§ **What is being asked**:
Your task is to gather the lines below that hold the string "List".

-------- The data --------

-- ==== Sys2Proof/Certificates/Slice0/Obligations.lean ====
section
/-!
DEFINITION. The statements for the provers. `Taking`, `HolderTaking`, `replied` and the laws of the blocks
stand in Safety.lean.
-/

open Sys2Proof Sys2Proof.Machine

/-! ### The queue of commands (the model's own; log 2) -/

/-- One step takes the command at the front of the queue and is its meaning on the rest (the model's queue,
log 2). -/
def Obligations.StepTakesFrontCommand : Prop :=
  ∀ (c : Instr) (rest : List Instr) (s : State), s.pending = c :: rest →
    step s = exec c { s with pending := rest }

/-- Every command answers a next state in every state, and none touches the queue of the commands that wait; a command
whose event is not due leaves the whole state as it is. The queue is the model's (log 2), and so is what a command that
is not due does (the model's choice, log 1; when an event of the table is due: logs 2, 4, 5, 6, 13, 17, 18 and 30). -/
def Obligations.EveryCommandCompletes : Prop :=
  ∀ (i : Instr) (s : State),
    (∃ t, exec i s = .next t ∧ t.pending = s.pending) ∧ (NotDue i s → exec i s = .next s)

/-! ### The Request Service (sections 10.1 and 10.2) -/

/-- Sections 9.2 and 10.1: a kind outside the table is answered FORMAT, a kind outside its port's role ROLE, and
neither changes any state but the taking of the frame and its response; a broadcast forms no response and has no
effect, except that a TIME_SET taken on port B sets the calendar. -/
def Obligations.RequestServiceChecks : Prop :=
  (∀ (s : State) (p : Port) (f : Frame) (rest : List Frame), ReadyToTake s p f rest →
    (f.kind.toNat < 1 ∨ 0x1A < f.kind.toNat →
      exec (.unknownKind p) s = .next (replied s p f (s.takeFrame p) .format [])) ∧
    ∀ i k, requestOf i = some (p, k) → f.kind.toNat = k → ItemFits i f → p ∉ roleTable k →
      exec i s = .next (replied s p f (s.takeFrame p) .role [])) ∧
  ∀ (s : State) (p : Port) (f : Frame) (rest : List Frame),
    s.retention.powered = true → (s.port p).transmitter = none → (s.port p).queue = f :: rest →
    f.addr = 0xFF →
    (f.kind.toNat < 1 ∨ 0x1A < f.kind.toNat → exec (.unknownKind p) s = .next (s.takeFrame p)) ∧
    (∀ i k, requestOf i = some (p, k) → f.kind.toNat = k → ItemFits i f → ¬ (p = .b ∧ k = 0x02) →
      exec i s = .next (s.takeFrame p)) ∧
    ∀ y1 y0 mo d h mi se, p = .b → f.kind.toNat = 0x02 → f.payload = [y1, y0, mo, d, h, mi, se] →
      let c : CivilTime := ⟨u16 y1 y0, mo.toNat, d.toNat, h.toNat, mi.toNat, se.toNat⟩
      exec (.timeSet p) s =
        .next (if civilInRange c then setTime .b (instantOf c) (s.takeFrame .b) else s.takeFrame .b)
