-- ==== Sys2Proof/Laws/Burst.lean ====
section
/-!
SUPPORT. The order in which a grace end takes the held burst entries is a permutation of the districts that hold
one, whatever the free value of Config is.
-/

namespace Sys2Proof.Machine

theorem placeHeld_perm (rank : Nat → Nat) (d : Nat) (l : List Nat) :
    (placeHeld rank d l).Perm (d :: l) := by
  induction l with
  | nil => exact .refl _
  | cons x rest ih =>
    simp only [placeHeld]
    split
    · exact .refl _
    · exact (ih.cons x).trans (.swap d x rest)

theorem heldOrder_perm (s : State) : (heldOrder s).Perm (tkeys s.burst.held) := by
  unfold heldOrder
  induction tkeys s.burst.held with
  | nil => exact .refl _
  | cons d rest ih => exact (placeHeld_perm _ d _).trans (ih.cons d)

theorem mem_heldOrder (s : State) (d : Nat) : d ∈ heldOrder s ↔ d ∈ tkeys s.burst.held :=
  (heldOrder_perm s).mem_iff

end Sys2Proof.Machine
end

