theorem applyFate (h : P u) (port : Port) (m : Nat) (e : MeterEntry) (x : Nat) {v : Nat} (small : v ≤ 65535) :
    P (applyFate port m e x v (judgeValue u m e x v) u) := by
  have heard := k.hear h port m
  by_cases gap : v = 0xFFFF
  · have fate : judgeValue u m e x v = .gap := by simp [judgeValue, gap]
    rw [fate]
    exact h
  · have small : v ≤ 65534 := by omega
    unfold Machine.applyFate
    split
    · dsimp only
      split
      · exact k.reportRange heard m v
      · exact k.offerSlot (k.files _ m _ v small heard) _ m _ e
      · exact k.files _ m _ v small heard
      · exact heard
    · exact h

theorem takeValues (h : P u) (port : Port) (m : Nat) (e : MeterEntry) (x : Nat) {vs : List Nat}
    (small : ∀ v ∈ vs, v ≤ 65535) : P (takeValues port m e x vs u).1 := by
  induction vs generalizing x u with
  | nil => exact h
  | cons v rest ih =>
    exact ih (k.applyFate h port m e x (small v (by simp))) (x + 1) fun w hw => small w (by simp [hw])

/-! ### The boundaries and the entries of the night -/

theorem entersNight (h : P u) (n : NightPlan) : P (entersNight n u) :=
  k.congr (k.nights u h) ⟨rfl, rfl, rfl, rfl⟩

theorem takeAllHeld (h : P u) : P (takeAllHeld u) := by
  obtain ⟨-, hi, hc, -, -, hs, -, -⟩ := takeAllHeld_keeps u
  exact k.congr h ⟨hi, hs, by rw [hc], by rw [hc]⟩

theorem fireDue (h : P u) : P (fireDue u) :=
  fireDue_induction u h (fun n _ _ _ h => k.entersNight h n) (fun _ _ _ _ h => k.congr h ⟨rfl, rfl, rfl, rfl⟩)
    fun _ _ _ _ h => k.congr (k.takeAllHeld h) ⟨rfl, rfl, rfl, rfl⟩

theorem replan (h : P u) : P (replan u) := by
  rw [replan_frame]
  exact k.congr h ⟨rfl, rfl, rfl, rfl⟩

theorem install (h : P u) (night : Nat) : P (install night u) := by
  cases hp : u.config.pending with
  | none =>
    rw [install_of_none night hp]
    exact h
  | some pd =>
    rw [install_of_some night hp]
    exact k.replan (k.installs u pd night hp h)

theorem installNow (h : P u) : P (installNow u) :=
  installNow_induction u h fun night _ => k.install h night

theorem enterFirst (h : P u) : P (enterFirst u) := by
  rcases enterFirst_cases u with ⟨closed, o, -, he⟩ | ⟨closed, p, -, -, he⟩ <;> rw [he]
  · exact k.congr h ⟨rfl, rfl, rfl, rfl⟩
  · exact k.entersNight (by exact k.congr h ⟨rfl, rfl, rfl, rfl⟩) p

theorem setTime (h : P u) (p : Port) (t : Nat) : P (setTime p t u) := by
  unfold Machine.setTime
  split
  · exact k.fireDue (k.appended (by exact k.congr h ⟨rfl, rfl, rfl, rfl⟩) _ _ _ _)
  · unfold setTimeInvalid
    dsimp only
    split
    · exact k.appended (by exact k.congr h ⟨rfl, rfl, rfl, rfl⟩) _ _ _ _
    all_goals
      exact k.fireDue (k.appended
        (k.installNow (k.enterFirst (by exact k.congr h ⟨rfl, rfl, rfl, rfl⟩))) _ _ _ _)

theorem tick (h : P u) : P (tick u) := by
  unfold Machine.tick
  split
  · exact k.fireDue (k.congr h ⟨rfl, rfl, rfl, rfl⟩)
  · unfold rangeEnd
    dsimp only
    split
    · exact k.installNow (k.congr h ⟨rfl, rfl, rfl, rfl⟩)
    all_goals exact k.congr h ⟨rfl, rfl, rfl, rfl⟩

theorem updateMeters (h : P u) (d : Nat) : P (updateMeters d u) := by
  unfold Machine.updateMeters
  generalize tkeys u.config.active.meters = l
  induction l generalizing u with
  | nil => exact h
  | cons m rest ih =>
    refine ih ?_
    unfold updateMeter
    dsimp only
    split
    · exact k.appended (k.runs u m _ h) _ _ _ _
    · exact k.runs u m _ h

theorem expireSuspensions (h : P u) (d : Nat) : P (expireSuspensions d u) := by
  have expired := k.expires u d h
  unfold Machine.expireSuspensions
  generalize u.suspensions.filter (fun e => Machine.expires d e.2) = l
  generalize u.setSuspensions _ = v at expired ⊢
  induction l generalizing v with
  | nil => exact expired
  | cons x rest ih => exact ih _ (k.appended expired _ _ _ _)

--------

§ **Response below**:
  ∀ (c : Instr) (rest : List Instr) (s : State), s.pending = c :: rest →
  (∀ (s : State) (p : Port) (f : Frame) (rest : List Frame), ReadyToTake s p f rest →
  ∀ (s : State) (p : Port) (f : Frame) (rest : List Frame),
theorem placeHeld_perm (rank : Nat → Nat) (d : Nat) (l : List Nat) :
theorem takeValues (h : P u) (port : Port) (m : Nat) (e : MeterEntry) (x : Nat) {vs : List Nat}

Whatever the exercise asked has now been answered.